Born in Teddington, southwest London, Coward attended a dance academy in London as a child, making his professional stage début at the age of eleven. As a teenager he was introduced into the high society in which most of his plays would be set. He wrote more than 50 plays from his teens onwards. Hay Fever, Private Lives, Present Laughter and Blithe Spirit, have remained in the regular theatre repertoire today.
At the outbreak of the World War II, he ran the British propaganda office in Paris and worked with the Secret Service, seeking to use his influence to persuade the American public and government to help Britain. Coward won an Academy Honorary Award in 1943 for his naval film drama, In Which We Serve, and was knighted in 1969. The former Albery Theatre (originally the New Theatre) in London was renamed the Noël Coward Theatre in his honour in 2006.
Fortunato Pezzimenti enriches our appreciation of the play with this program note:
"Noel Coward, just 25 when Fallen Angels opened in London in 1925, dared to question the sexual double standard. The First World War served to shatter this old social order with its restrictive Victorian codes of behavior."
"The nightclub, the automobile and the Charleston symbolized the "Roaring Twenties" and a new energy in English life. Short skirts and short hair, a desire to be in motion, all signalled a dramatic shift from the ethos of the pre-war period. Nicky Lancaster, in Coward's early success, The Vortex claims "We're all so hectic and nervy."
"Einstein, Freud and Rutherford shook up the conventional theories of the past; the young were now without a prescriptive social code. It was a time of emancipation: birth control and sexual liberation; drink, drugs; divorce and adultery. Coward was the playwright of his time displaying an elegant urbanity, a biting wit and an innate understanding of this turbulent time."
"Eric Bentley in The Psychology of Farce claims that "Outrage to family piety and propriety is certainly at the heart of farce." The "Fallen Angels," Julia and Jane after an early lapse with Maurice, have been living exemplary lives of middle class virtue based on marital fidelity. If violated, the orderly structure of their lives would collapse. Yet they yearn for the passion they experienced in the past. Wanting the comfort of propriety and yet "unhinged by sex," they are moved by powerful impulses beyond their control."
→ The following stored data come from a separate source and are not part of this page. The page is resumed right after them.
-- ==== Sys2Proof/Machine/RegMap.lean ====
section
/-! DEFINITION. The register map: which words the register window has, which bits of them are writable and how, their
reset values and value ranges, from the register maps of the chapters; and the page table of R27 and the table windows
of R46. -/

namespace Sys2Proof.Machine

open Sys2Proof

/-- A field with a value range: bits [hi:lo] hold min to max, signed where `sgn` (R509). -/
structure RangeSpec where
  hi : Nat
  lo : Nat
  min : Int
  max : Int
  sgn : Bool
deriving DecidableEq, Repr

/-- A register, or an array of `n` registers `stride` bytes apart. The masks give the bits of each access code of R5;
bits in no mask are RO or RZ. `boot` are the bits loaded by boot firmware; `half` is 1 for the low word and 2 for the
high word of a 64-bit register (R37); `sh` marks a shadowed register (R38). -/
structure RegSpec where
  off : Nat
  n : Nat := 1
  stride : Nat := 4
  rw : Nat := 0
  w1s : Nat := 0
  w1c : Nat := 0
  wo : Nat := 0
  rc : Nat := 0
  reset : Nat := 0
  boot : Nat := 0
  sh : Bool := false
  half : Nat := 0
  ranges : List RangeSpec := []
deriving DecidableEq, Repr

/-- Registers of the SYS page, from the register map of its chapter. -/
def regsSys : List RegSpec := [
  { off := 0x40, reset := 0x260800B1 }, -- ID (SYS-regs)
  { off := 0x44, boot := 0xFFFFFFFF }, -- FW (SYS-regs)
  { off := 0x48, rw := 0x7 }, -- COMMIT_REF (R39)
  { off := 0x4C }, -- STRAPS (R476)
  { off := 0x50 }, -- RESET_CAUSE (R474)
  { off := 0x54 }, -- BOOT_STAT (R478)
  { off := 0x58 }, -- SELFTEST (R480)
  { off := 0x60 }, -- FLOG_SEQ (R482)
  { off := 0x64, rw := 0xFFFFFFFF }, -- FLOG_SEL (R487)
  { off := 0x100, n := 16 } -- FLOG_DATA (R487)
]

/-- Registers of the CLK page, from the register map of its chapter. -/
def regsClk : List RegSpec := [
  { off := 0x40, wo := 0x3, reset := 0x10 }, -- PSTATE (R420)
  { off := 0x44, rw := 0x3FF, reset := 0xC }, -- WAKE_CFG (R424)
  { off := 0x48, rw := 0xF }, -- WAKE_POL (R424)
  { off := 0x4C, rw := 0xFFFFFFFF, ranges := [⟨31, 0, 1, 4294967295, false⟩] }, -- WAKE_TIMER (R424)
  { off := 0x50 }, -- WAKE_CAUSE (R424)
  { off := 0x54 } -- PLL_STAT (R418)
]

/-- Registers of the THM page, from the register map of its chapter. -/
def regsThm : List RegSpec := [
  { off := 0x40, rw := 0xFFFF, reset := 0x690, ranges := [⟨15, 0, 1120, 1680, true⟩] }, -- THROTTLE (R434)
  { off := 0x44, rw := 0xFFFF, reset := 0x730, ranges := [⟨15, 0, 1280, 1840, true⟩] }, -- STOP (R438)
  { off := 0x48, reset := 0x7D0 }, -- TRIP (R439)
  { off := 0x4C, rw := 0xFF, reset := 0x30, ranges := [⟨7, 0, 16, 160, false⟩] }, -- HYST (R434)
  { off := 0x50 }, -- STAT (R434)
  { off := 0x54, wo := 0x1 }, -- CMD (R438)
  { off := 0x100, n := 24 }, -- TEMP (R432)
  { off := 0x180, n := 24, rw := 0xFFFFFF, boot := 0xFFFFFF }, -- NBR (R431)
  { off := 0x200, n := 8, rw := 0xF000FFFF, reset := 0x4083 }, -- RCFG (R430)
  { off := 0x220, n := 8, rw := 0xFFFF, reset := 0x550 }, -- ALERT (R433)
  { off := 0x300, n := 33, rw := 0xFFFF }, -- NTC0 (R430)
  { off := 0x384, n := 33, rw := 0xFFFF }, -- NTC1 (R430)
  { off := 0x408, n := 33, rw := 0xFFFF }, -- NTC2 (R430)
  { off := 0x48C, n := 33, rw := 0xFFFF }, -- NTC3 (R430)
  { off := 0x510, n := 33, rw := 0xFFFF }, -- NTC4 (R430)
  { off := 0x594, n := 33, rw := 0xFFFF }, -- NTC5 (R430)
  { off := 0x618, n := 33, rw := 0xFFFF }, -- NTC6 (R430)
  { off := 0x69C, n := 33, rw := 0xFFFF } -- NTC7 (R430)
]

/-- Registers of the MON page, part 1, from the register map of its chapter. -/
def regsMonA : List RegSpec := [
  { off := 0x40, n := 12 }, -- VAL (R443)
  { off := 0x80, reset := 0x30C02D0 }, -- LIM0 (R443)
  { off := 0x84, rw := 0xFFFFFFFF, reset := 0x37D0328 }, -- LIM0 (R443)
  { off := 0x88, rw := 0xFFFFFFFF, reset := 0x34802F8 }, -- LIM1 (R443)
  { off := 0x8C, rw := 0xFFFFFFFF, reset := 0x4830415 }, -- LIM2 (R443)
  { off := 0x90, rw := 0xFFFFFFFF, reset := 0x31402C9 }, -- LIM3 (R443)
  { off := 0x94, rw := 0xFFFFFFFF, reset := 0x3B10357 }, -- LIM4 (R443)
  { off := 0x98, rw := 0xFFFFFFFF, reset := 0x3B10357 }, -- LIM5 (R443)
  { off := 0x9C, rw := 0xFFFFFFFF, reset := 0x4EC0474 }, -- LIM6 (R443)
  { off := 0xA0, rw := 0xFFFFFFFF, reset := 0x3B10357 }, -- LIM7 (R443)
  { off := 0xA4, rw := 0xFFFFFFFF, reset := 0x76206AE }, -- LIM8 (R443)
  { off := 0xA8, rw := 0xFFFFFFFF, reset := 0xD890C3F }, -- LIM9 (R443)
  { off := 0xAC, rw := 0xFFFFFFFF, reset := 0x4EC0474 }, -- LIM10 (R443)
  { off := 0xC0, rw := 0xFFFFFFFF, reset := 0x384028A }, -- CRIT0 (R443)
  { off := 0xC4, rw := 0xFFFFFFFF, reset := 0x3A702FD }, -- CRIT1 (R443)
  { off := 0xC8, rw := 0xFFFFFFFF, reset := 0x37002D0 }, -- CRIT2 (R443)
  { off := 0xCC, rw := 0xFFFFFFFF, reset := 0x4BA03DE }, -- CRIT3 (R443)
  { off := 0xD0, rw := 0xFFFFFFFF, reset := 0x33902A3 }, -- CRIT4 (R443)
  { off := 0xD4, rw := 0xFFFFFFFF, reset := 0x3DE032A }, -- CRIT5 (R443)
  { off := 0xD8, rw := 0xFFFFFFFF, reset := 0x3DE032A }, -- CRIT6 (R443)
  { off := 0xDC, rw := 0xFFFFFFFF, reset := 0x5280438 }, -- CRIT7 (R443)
  { off := 0xE0, rw := 0xFFFFFFFF, reset := 0x3DE032A }, -- CRIT8 (R443)
  { off := 0xE4, rw := 0xFFFFFFFF, reset := 0x7BC0654 }, -- CRIT9 (R443)
  { off := 0xE8, rw := 0xFFFFFFFF, reset := 0xE2E0B9A } -- CRIT10 (R443)
]

/-- Registers of the MON page, part 2, from the register map of its chapter. -/
def regsMonB : List RegSpec := [
  { off := 0xEC, rw := 0xFFFFFFFF, reset := 0x5280438 }, -- CRIT11 (R443)
  { off := 0x100, n := 8 }, -- RO (R444)
  { off := 0x120, rw := 0x800FFFFF, boot := 0x800FFFFF }, -- AVS_CFG (R445)
  { off := 0x124, rw := 0xFFFF, reset := 0x64 }, -- AVS_HYST (R445)
  { off := 0x128, reset := 0x2EE }, -- VCORE_SET (R445)
  { off := 0x12C, rw := 0xFFFFFFFF, reset := 0x35202BC, ranges := [⟨31, 16, 700, 850, false⟩, ⟨15, 0, 700, 850, false⟩] }, -- VCORE_LIM (R445)
  { off := 0x130, rw := 0x37F, reset := 0x260 }, -- PMB_CFG (R446)
  { off := 0x134 }, -- PMB_STAT (R447)
  { off := 0x138 }, -- VOUT_READ (R447)
  { off := 0x13C } -- IOUT_READ (R446)
]

/-- All registers of the MON page. -/
def regsMon : List RegSpec := regsMonA ++ regsMonB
"French philosopher Deleuze and French psychiatrist Guattari assert in Anti-Oedipus that, "If desire is repressed, it is because every position of desire no matter how small is capable of calling into question the established order of society; not that desire is asocial; on the contrary. But it is explosive."
Theatre In Buffalo
In his Artistic Director's program note, Vincent O'Neill outlines the upcoming Irish Classical Theater season. "First, we visit Paris with The Liar, an ingenious adaptation of Pierre Corneille's
outrageous tale of a man who cannot tell the truth. America is our next stop for Arthur Miller's Tony Award winning masterpiece Death of a Salesman. A castle in Chinon, France, is the setting for our next play as we revisit The Lion In Winter, a battle royale to be sure. Erotic and edgy, Strindberg's great Swedish classic is given an original twist by Patrick Marber in After Miss Julie, starring, from Chicago Buffalo's own Kate LoConti. First produced at Galway's Druid Theatre, Martin McDonagh's powerful play, The Beauty Queen of Leenane, is as visceral as it was when it first took Broadway by storm. And the Season is capped off in grand style with Oscar Wilde's Lord Arthur Saville's Crime."
Fallen Angels plays at The Irish Classical Theater Company's Andrews Theater
on Main St. June 6 - June 29, Thursdays, Fridays and Saturdays at 7:30 pm; Saturdays at 3 pm; Sundays at 2pm.